▶ _Exercise description_
A complete answer includes every line below with the word "rangeLess".

▶ _Records provided_
▬▬▬▬▬▬▬▬▬▬

-- ==== Sys2Proof/Machine/Place.lean ====
section
/-! DEFINITION. Namespaces and placement (spec/09_host_interface.md, R346–R351): which actuator a logical block lies on, and when a namespace is
ready. -/

namespace Sys2Proof.Machine

/-- The whole lines an actuator holds in a range of cylinders (R348). -/
def linesOn (a first last : Nat) (s : State) : Nat :=
  (((List.range (last + 1 - first)).map (fun i => cylSpt a (first + i) s)).sum * headsOn a s) / 128

/-- The capacity of a placement in logical blocks (R348). -/
def NsSt.capacity (n : NsSt) : Nat :=
  if n.mode = 0 then
    match n.lines with
    | [] => 0
    | l :: r => n.lines.length * (r.foldl min l) * 128
  else n.lines.sum * 128

/-- The actuators that a range of logical blocks touches. -/
def NsSt.touched (n : NsSt) (lba nlb : Nat) : List Nat :=
  ((List.range ((lba + nlb - 1) / 128 + 1 - lba / 128)).map (fun i => n.actOf (lba / 128 + i))).eraseDups

/-- Changes a namespace. -/
def modNs (id : Nat) (f : NsSt → NsSt) (s : State) : State :=
  modHif (fun h => { h with nss := tput none h.nss id ((tget none h.nss id).map f) }) s

/-- Whether an HDA's spindle is in AT_SPEED. -/
def atSpeed (h : Nat) (s : State) : Bool := spnState h s == 5

/-- The actuator that a cache line lies on, by its key (R264, R348). -/
def lineAct (key : Nat) (s : State) : Option Nat := (nsAt (key / 2 ^ 34 + 1) s).map (fun n => n.actOf (key % 2 ^ 34))

/-- Whether an actuator cannot write: it is isolated or its spindle is not in AT_SPEED (R330). -/
def cannotWrite (a : Nat) (s : State) : Bool := isolated a s || actState a s == 7 || !atSpeed (hdaOf a) s

/-- Whether a dirty line waits for an actuator that cannot write; a line of no namespace has none. -/
def lineStuck (key : Nat) (s : State) : Bool :=
  match lineAct key s with
  | some a => cannotWrite a s
  | none => false

/-! ### Readiness (R349, R511) -/

/-- Whether the actuators of an HDA that a placement touches are loaded; one that is isolated is left out. -/
def actUp (a : Nat) (s : State) : Bool := isolated a s || loaded a s

/-- Whether a namespace returns Namespace Not Ready somewhere: it has not been ready since start-up, or an HDA of its set is not in AT_SPEED. -/
def nsUnready (n : NsSt) (s : State) : Bool := !n.up || n.acts.any (fun a => !atSpeed (hdaOf a) s)

/-- A namespace that has become ready after start-up (R511). -/
def nsUp (s : State) (n : NsSt) : NsSt := { n with up := n.up || n.acts.all (fun a => atSpeed (hdaOf a) s && actUp a s) }

/-- A namespace enters the Changed Namespace List, and a Namespace Attribute Changed notice is posted (R349). -/
def nsChanged (id : Nat) (s : State) : State :=
  asyncPost 2 0 4 (modHif (fun h => { h with changed := if h.changed.contains id then h.changed else h.changed ++ [id] }) s)

/-- The attached namespaces as they are known to be ready or not; each change is noticed (R349). -/
def readyShow (s : State) : State :=
  let s := modHif (fun h => { h with nss := h.nss.map (fun x => (x.1, x.2.map (nsUp s))) }) s
  let now := s.hif.nss.filterMap (fun x => x.2.bind (fun n => if n.attached && nsUnready n s then some x.1 else none))
  let old := s.hif.unready
  let diff := (now.filter (fun i => !old.contains i)) ++ (old.filter (fun i => !now.contains i && (nsAt i s).isSome))
  each diff nsChanged (modHif (fun h => { h with unready := now }) s)

end Sys2Proof.Machine
end

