/-- A read of HIF_XFER_RES0. -/
def xferTake (s : State) : State :=
  match s.hif.xres with
  | [] => { s.wr HIF_XFER_RES0 0 with rdata := 0 }
  | (t, st, n, f) :: r =>
    let w := BitVec.ofNat 32 (2 ^ 31 + st * 2 ^ 28 + n % 1024 * 2 ^ 16 + t % 2048)
    let s := modHif (fun h => { h with xres := r }) s
    { (s.wr HIF_XFER_RES0 w).wr HIF_XFER_RES1 (BitVec.ofNat 32 f) with rdata := w }

/-- XFER_RESULT_READ (R318). -/
def execXferResultRead (m : Master) (s : State) : Host.Outcome State Fault Refusal :=
  ok (if mayCmd m then xferTake s else { s with rdata := 0 })

/-! ### Completions (R320, R321, R327) -/

/-- GO in a core's copy of HIF_CPL2. -/
def cplGo (c : Nat) (v : W32) (s : State) : State :=
  let s := s.wr (HIF_CPL2 c) (v &&& 0x7FFF07FF)
  let t := fget v F_HIF_CPL2_TAG
  if presented t s then postCpl t (v &&& 0x7FFF0000).toNat (s.rd (HIF_CPL0 c)) (s.rd (HIF_CPL1 c)) s else deny s

/-- COMPLETION_POST (R320, R321, R539). -/
def execCompletionPost (c : CoreId) (v : W32) (s : State) : Host.Outcome State Fault Refusal := ok (cplGo c.toNat v s)

/-- A completion that can be written now: the first of its queue, with no data mover request of its tag and room in its queue. -/
def cplReady (t : Nat) (s : State) : Option (HCpl × CqSt) :=
  match s.hif.cpls.find? (fun c => c.tag == t) with
  | none => none
  | some c =>
    match cq c.cq s with
    | none => none
    | some q =>
      let first := match s.hif.cpls.find? (fun d => d.cq == c.cq) with
        | some d => d.tag == t
        | none => false
      if first && !s.hif.xfers.any (fun x => x.tag == t) && (q.tail + 1) % max 1 q.size != q.head then some (c, q) else none

/-- The four dwords of a completion entry (R320). -/
def cplEntry (c : HCpl) (q : CqSt) : List W32 :=
  [c.dw0, c.dw1, BitVec.ofNat 32 (c.sqid * 65536 + c.sqhd),
   BitVec.ofNat 32 (c.status / 2 ^ 16 % 2 ^ 15 * 2 ^ 17 + b2n q.phase * 2 ^ 16 + c.cid % 65536)]

/-- Whether interrupt coalescing holds a vector's message: features 08h and 09h (R320). The admin queue's is never held. -/
def coalesced (i : Nat) (q : CqSt) (s : State) : Bool :=
  let f := feat 8 0 s
  i != 0 && decide (0 < f / 256 % 256) && decide (0 < f % 256) && feat 9 q.vec s / 65536 % 2 == 0

/-- The vector of a completion queue is signalled, at once or when the aggregation threshold is reached. -/
def cqSignal (i : Nat) (q : CqSt) (s : State) : State :=
  if !q.ien then setCq i (some q) s
  else if coalesced i q s && decide (q.agg + 1 < feat 8 0 s % 256 + 1) then setCq i (some { q with agg := q.agg + 1 }) s
  else msixSignal q.vec (setCq i (some { q with agg := 0 }) s)

/-- The time of an urgent command from fetch to completion (R327, R465, R467). -/
def urgentTime (us : Nat) (s : State) : State :=
  let s := extAdd 3 us (histAdd 0 (binUrgent us) s)
  let s := s.wr HIF_URG1 (BitVec.ofNat 32 (max (s.rd HIF_URG1).toNat (min us (2 ^ 32 - 1))))
  if s.fld HIF_URG0 F_HIF_URG0_LIMIT_US < us then emit 0x7008 (hifStat 9 1 s) else s

/-- A range without the blocks of another. -/
def rangeLess (a n b m : Nat) : List (Nat × Nat) :=
  if !overlap a n b m then [(a, n)]
  else (if a < b then [(a, b - a)] else []) ++ (if b + m < a + n then [(b + m, a + n - (b + m))] else [])

/-- Lost ranges end where they are written again (R353). -/
def lostLess (ns lba nlb : Nat) (s : State) : State :=
  modHif (fun h => { h with lost := h.lost.flatMap (fun l =>
    if l.1 = ns then (rangeLess l.2.1 l.2.2 lba nlb).map (fun r => (ns, r.1, r.2)) else [l]) }) s

/-- The counts of SMART / Health: Read, Compare and Verify; Write and Zone Append; and sectors or data that could not be recovered (NVM Express). -/
def smartCount (x : HTask) (st : Nat) (s : State) : State :=
  modHif (fun h => { h with
    rdCmds := h.rdCmds + b2n (!x.admin && [0x02, 0x05, 0x0C].contains x.op), wrCmds := h.wrCmds + b2n (!x.admin && [0x01, 0x7D].contains x.op),
    mediaErrs := h.mediaErrs + b2n (st == 0x281 || st == 0x782) }) s

/-- What the end of a command changes besides its entry: counters, the urgent measure, lost ranges (R327, R353, R356). -/
def cplCount (x : HTask) (status : Nat) (s : State) : State :=
  let good := decide (status / 2 ^ 16 % 2 ^ 11 = 0)
  let s := hifStat 2 1 s
  let s := if good then s else hifStat 3 1 s
  let s := if !x.admin ∧ x.cls = 0 then urgentTime ((s.sdl.now - x.fetched) / 1000) s else s
  let s := smartCount x (status / 2 ^ 16 % 2 ^ 11) s
  if good ∧ x.lock = 2 ∧ x.op ≠ 0x79 then lostLess x.ns x.lba x.nlb s else s

/-- The entry is written; the lock and the slot are released and the vector is signalled (R320, R323). -/
def cplWrite (t : Nat) (c : HCpl) (q : CqSt) (s : State) : State :=
  let s := match task t s with
    | some x => cplCount x c.status s
    | none => s
  let q' := { q with tail := (q.tail + 1) % max 1 q.size, phase := if q.tail + 1 = q.size then !q.phase else q.phase }
  let s := modHif (fun h => { h with cqe := some (c.cq, cplEntry c q), cpls := h.cpls.erase c }) s
  cqSignal c.cq q' (hifShow (setTask t none s))

/-- COMPLETION_WRITE (R320, R321). -/
def execCompletionWrite (t : Tag) (s : State) : Host.Outcome State Fault Refusal :=
  ok (match cplReady t.toNat s with
    | none => s
    | some (c, q) => cplWrite t.toNat c q s)

/-- INTERRUPT_COALESCING_TIMEOUT (R320). -/
def execInterruptCoalescingTimeout (q : Byte) (s : State) : Host.Outcome State Fault Refusal :=
  ok (match cq q.toNat s with
    | none => s
    | some x => if x.agg = 0 then s else msixSignal x.vec (setCq q.toNat (some { x with agg := 0 }) s))

/-- A read of HIF_URG0 captures and clears MAX_US. -/
def urgTake (s : State) : State :=
  let s := { s with snap := tput HIF_URG1.rst s.snap HIF_URG1.key (s.rd HIF_URG1), rdata := s.rd HIF_URG0 }
  s.wr HIF_URG1 0

/-- URG_READ (R327). -/
def execUrgRead (m : Master) (s : State) : Host.Outcome State Fault Refusal :=
  ok (if mayCmd m then urgTake s else { s with rdata := 0 })

/-! ### The link (R304, R306) -/

/-- LINK_L0_ENTRY (R304). -/
def execLinkL0Entry (rate : BitVec 4) (width : BitVec 5) (flit : Bool) (s : State) : Host.Outcome State Fault Refusal :=
  let r := rate.toNat
  let w := width.toNat
  ok (onlyIf (!s.plat.perst && decide (1 ≤ r ∧ r ≤ 6) && (w == 1 || w == 4 || w == 8 || w == 16)) (fun s =>
    let s := (s.setf HIF_LINK F_HIF_LINK_RATE r).setf HIF_LINK F_HIF_LINK_WIDTH w
    let s := (s.setf HIF_LINK F_HIF_LINK_FLIT (b2n flit)).flag HIF_LINK F_HIF_LINK_L0
    if r = 6 ∧ w = 16 then s else emit 0x7001 s) s)

/-- The entry of a queue that could not be read is discarded: it completes with Internal Error, and an asynchronous event of type Error is posted;
its command identifier, which was not read, is a free value (R306). -/
def sqReadFailed (q t : Nat) (s : State) : State :=
  match fetchOk q t s with
  | none => s
  | some x =>
    let s := fetchCount q x s
    let f := s.fresh
    let s := taskEnter q x t [BitVec.ofNat 32 (f.1 % 65536 * 65536)] f.2
    let g := s.fresh
    asyncPost 0 (g.1 % 256) 1 (complete t 0 0x06 g.2)

/-- AER_ERROR: an error by its bit of the AER status registers, with the header of its TLP; `kind` says whom it affects: 0 write data, 1 a PRP list, 2 a
submission-queue entry, 3 nothing else. A correctable error affects no command, and an
error that is none of this endpoint's does not occur (R306). -/
def execAerError (kind : Slot) (q : Byte) (t : Tag) (cor : Bool) (err : BitVec 5) (hdr : List W32) (s : State) : Host.Outcome State Fault Refusal :=
  let s := aerReport cor err.toNat hdr s
  ok (if cor || !aerKnown cor err.toNat then s
    else match kind.toNat with
      | 0 => onlyIf (presented t.toNat s) (complete t.toNat 0 0x04) s
      | 1 => onlyIf (presented t.toNat s) (complete t.toNat 0 0x04) s
      | 2 => sqReadFailed q.toNat t.toNat s
      | _ => s)

/-- POISONED_TLP_WRITE: the write is discarded; the error is reported as any other, under the status bit of a poisoned TLP, with the TLP's header, which the
command does not give: a free value (R306). -/
def execPoisonedTlpWrite (_bar : Slot) (s : State) : Host.Outcome State Fault Refusal :=
  let f := s.fresh
  ok (aerReport false 12 ((List.range 4).map (fun i => BitVec.ofNat 32 (f.1 / 2 ^ (32 * i)))) f.2)

/-! ### Presentation held, and the end of an activation (R316, R341, R343) -/

/-- The commit command's tag of an activation; 2,048 is no tag. -/
def actTag : HAct → Nat
  | .none => 2048
  | .drain t _ => t
  | .fresh t _ => t
  | .back t => t

/-- The end of an activation at the release of HOLD. -/
def actReleased (s : State) : State :=
  match s.hif.act with
  | .fresh t k =>
    let s := modHif (fun h => { h with act := .none, runSlot := some k }) s
    rdyShow (emit 0x7006 (complete t 0 0 (s.setf HIF_ACT F_HIF_ACT_PP 0)))
  | .back t =>
    let s := modHif (fun h => { h with act := .none }) s
    rdyShow (complete t 1 0x07 (s.setf HIF_ACT F_HIF_ACT_PP 0))
  | _ => s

▬▬▬▬▬▬▬▬▬▬

▶ _Response to the exercise_
def rangeLess (a n b m : Nat) : List (Nat × Nat) :=
    if l.1 = ns then (rangeLess l.2.1 l.2.2 lba nlb).map (fun r => (ns, r.1, r.2)) else [l]) }) s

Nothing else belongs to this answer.